But it was too late. Because of the state’s mistake in 1974, municipalities have been burdened by extremely high HMO contribution ratios that were not negotiated in the first place. Since that time, communities have attempted to reduce their HMO contribution percentages, but municipalities have had to pay for these changes at the bargaining table, essentially “buying back” benefits that the state erroneously handed to the unions, at taxpayer expense.

So here’s the bottom line: Collective bargaining did not set the plan features and generous contribution percentages that are breaking municipal budgets. Unions did not win these aspects at the bargaining table. Now, when taxpayers desperately seek relief and basic fairness, we are asking state leaders to embrace reform based on the reality, not on the unions’ misinformed rhetoric.

When municipal leaders ask for plan design authority, the purpose is to preserve services and protect local taxpayers. This reform would not undo anything that was won by labor at the bargaining table. That’s the myth. The reality is that taxpayers should not have to pay more to buy back benefits that were not bargained in the first place. This is why cities and towns respectfully ask for plan design authority outside of collective bargaining and strongly resist efforts to require sharing of any “savings” (the reality is that plan design changes will avoid cost increases, not generate cash that can be available for distribution or enriching other benefits).

Local Government Needs the Same Authority the State Uses to Design Health Insurance Plans

Cities and towns are locked into overly expensive health plans because they cannot gain the required union approval to implement cost-savings, while the state has exempted itself from this mandate and routinely implements basic decisions on health insurance outside of collective bargaining, such as increasing co-pays and deductibles to lower the cost of their plans. The state must end this double standard by giving cities and towns the same authority to design health insurance plans outside of collective bargaining. We estimate that most cities and towns would be able to lower their health insurance costs by 4 percent to 6 percent, or as much as $100 million statewide. This is fiscal relief that taxpayers deserve, and employees would share in this savings because the premiums they pay would be lower.

Of course municipal unions oppose this reform.

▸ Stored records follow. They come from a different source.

-- ==== Sys2Proof/Laws/Keys.lean ====
section
/-! SUPPORT. Frames of the whole machine: what every operation but a few leaves alone. `key` collects the part, the command
queue, the pins, the block's and the writes' state and the identities of the requests; one lemma for each operation says
that the operation keeps it. The few operations that change it stand in Laws/Sound.lean. -/

set_option Elab.async false

namespace Sys2Proof.Machine

/-- What every command but a few leaves alone: the part, the queue, the pins, the block's and the writes' state, and the
identities of the requests. -/
def key (s : State) : Part × List Instr × Pins × BlkSt × WSt × List Nat × Nat :=
  (s.part, s.pending, s.pins, s.blk.st, s.thm.w, s.reqs.map (·.id), s.nextReq)

theorem key_of {s t : State} (h1 : t.part = s.part) (h2 : t.pending = s.pending) (h3 : t.pins = s.pins)
    (h4 : t.blk.st = s.blk.st) (h5 : t.thm.w = s.thm.w) (h6 : t.reqs.map (·.id) = s.reqs.map (·.id))
    (h7 : t.nextReq = s.nextReq) : key t = key s := by
  unfold key; rw [h1, h2, h3, h4, h5, h6, h7]

@[simp] theorem key_fold (s : State) :
    (s.part, s.pending, s.pins, s.blk.st, s.thm.w, s.reqs.map (·.id), s.nextReq) = key s := Eq.trans rfl rfl

@[simp] theorem key_ite (c : Prop) [Decidable c] (s t : State) : key (if c then s else t) = if c then key s else key t := by
  split <;> rfl

theorem key_foldl {α : Type} (f : State → α → State) (l : List α) (s : State)
    (h : ∀ t x, key (f t x) = key t) : key (l.foldl f s) = key s := by
  induction l generalizing s with
  | nil => rfl
  | cons x l ih => exact (ih (f s x)).trans (h s x)

@[simp] theorem key_mk (part : Part) (time : Time) (clk : Clk) (blk : Blk) (pins : Pins) (regs : Tab Word) (ports : Tab Port) (reqs : List Req) (nextReq : Nat) (rgn : Tab Region) (attn : AttnWin) (hdl : Hdl) (arb : Arb) (winStart : Nat) (chans : Tab Chan) (disp : Disp) (octs : Tab Oct) (link : Link) (cals : Tab CalEng) (hk : Hk) (ecc : Ecc) (thm : Thm) (pwr : Pwr) (log : Log) (recov : List Recovery) (lastFault : Nat × Nat) (lastInt : Nat) (test : Test) (pmu : Pmu) (sec : Sec) (stack : Stack) (free : Nat) (pending : List Instr) :
    key (State.mk part time clk blk pins regs ports reqs nextReq rgn attn hdl arb winStart chans disp octs link cals hk ecc thm pwr log recov lastFault lastInt test pmu sec stack free pending) =
      (part, pending, pins, blk.st, thm.w, reqs.map (fun r => r.id), nextReq) := Eq.trans rfl rfl

theorem key_foldl₂ {α β : Type} (f : β × State → α → β × State) (l : List α) (a : β × State)
    (h : ∀ a x, key (f a x).2 = key a.2) : key (l.foldl f a).2 = key a.2 := by
  induction l generalizing a with
  | nil => rfl
  | cons x l ih => exact (ih (f a x)).trans (h a x)

theorem key_foldl₃ {α β γ : Type} (f : β × γ × State → α → β × γ × State) (l : List α) (a : β × γ × State)
    (h : ∀ a x, key (f a x).2.2 = key a.2.2) : key (l.foldl f a).2.2 = key a.2.2 := by
  induction l generalizing a with
  | nil => rfl
  | cons x l ih => exact (ih (f a x)).trans (h a x)
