-- ==== Sys2Proof/Laws/Mems.lean ====
section
/-! SUPPORT. Frames of the stack's memory: what every operation but a few leaves alone. `mem` is what the array and the vector
buffer hold; one lemma for each operation says that the operation keeps it. The operations that store into it stand in
Laws/Memory.lean. -/

set_option Elab.async false

namespace Sys2Proof.Machine

/-- What the stack's array and vector buffer hold: what an unlisted granule reads as, and the listed ones. -/
def memOf (base : ArrayBase) (gen : Nat) (chans : Tab StkChan) : ArrayBase × Nat × (Nat → Tab Granule × Tab Granule) :=
  (base, gen, fun c => ((Tab.get chans c StkChan.reset).array, (Tab.get chans c StkChan.reset).vbuf))

/-- The memory of the stack: its array and vector buffer. -/
def mem (s : State) : ArrayBase × Nat × (Nat → Tab Granule × Tab Granule) := memOf s.stack.base s.stack.gen s.stack.chans

@[simp] theorem mem_fold (s : State) : memOf s.stack.base s.stack.gen s.stack.chans = mem s := Eq.trans rfl rfl

@[simp] theorem mem_ite (c : Prop) [Decidable c] (s t : State) : mem (if c then s else t) = if c then mem s else mem t := by
  split <;> rfl

theorem mem_foldl {α : Type} (f : State → α → State) (l : List α) (s : State)
    (h : ∀ t x, mem (f t x) = mem t) : mem (l.foldl f s) = mem s := by
  induction l generalizing s with
  | nil => rfl
  | cons x l ih => exact (ih (f s x)).trans (h s x)

@[simp] theorem mem_mk (part : Part) (time : Time) (clk : Clk) (blk : Blk) (pins : Pins) (regs : Tab Word) (ports : Tab Port) (reqs : List Req) (nextReq : Nat) (rgn : Tab Region) (attn : AttnWin) (hdl : Hdl) (arb : Arb) (winStart : Nat) (chans : Tab Chan) (disp : Disp) (octs : Tab Oct) (link : Link) (cals : Tab CalEng) (hk : Hk) (ecc : Ecc) (thm : Thm) (pwr : Pwr) (log : Log) (recov : List Recovery) (lastFault : Nat × Nat) (lastInt : Nat) (test : Test) (pmu : Pmu) (sec : Sec) (stack : Stack) (free : Nat) (pending : List Instr) :
    mem (State.mk part time clk blk pins regs ports reqs nextReq rgn attn hdl arb winStart chans disp octs link cals hk ecc thm pwr log recov lastFault lastInt test pmu sec stack free pending) =
      memOf stack.base stack.gen stack.chans := Eq.trans rfl rfl

theorem mem_foldl₂ {α β : Type} (f : β × State → α → β × State) (l : List α) (a : β × State)
    (h : ∀ a x, mem (f a x).2 = mem a.2) : mem (l.foldl f a).2 = mem a.2 := by
  induction l generalizing a with
  | nil => rfl
  | cons x l ih => exact (ih (f a x)).trans (h a x)

theorem mem_foldl₃ {α β γ : Type} (f : β × γ × State → α → β × γ × State) (l : List α) (a : β × γ × State)
    (h : ∀ a x, mem (f a x).2.2 = mem a.2.2) : mem (l.foldl f a).2.2 = mem a.2.2 := by
  induction l generalizing a with
  | nil => rfl
  | cons x l ih => exact (ih (f a x)).trans (h a x)

/-! ### A channel's stores -/

/-- What a channel of the stack stores: its array and its vector buffer. -/
def StkChan.held (x : StkChan) : Tab Granule × Tab Granule := (x.array, x.vbuf)

@[simp] theorem held_fold (x : StkChan) : (x.array, x.vbuf) = x.held := Eq.trans rfl rfl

That’s not a surprise, but as the Boston Foundation points out, “The growing cost of health care is a job-killer. We have union leadership that is reluctant to see changes, but how can they accept a situation that makes municipalities grow steadily weaker and less able to maintain the workforce they need? We need unions to align themselves with the communities they serve.” The point is powerful: Communities will use the savings to protect services and preserve municipal jobs.

Some state officials have tried to defend the status quo by claiming that labor “has a seat at the table” on the state Group Insurance Commission, but the fact is the 15-member GIC has four labor seats, and the governor appoints the remaining 11 commissioners who make all the decisions. Every city and town already has an Insurance Advisory Committee made up of labor union representatives, and communities are required to consult with their IAC on all health insurance matters before taking action. This is at least as real as what the state claims is their inclusive process. There is no comparison with the state’s mandate that cities and towns must go through collective bargaining and receive union approval before making co-pay and deductible changes in health plans, and the state’s power to impose changes at will. This double standard costs local taxpayers millions each year!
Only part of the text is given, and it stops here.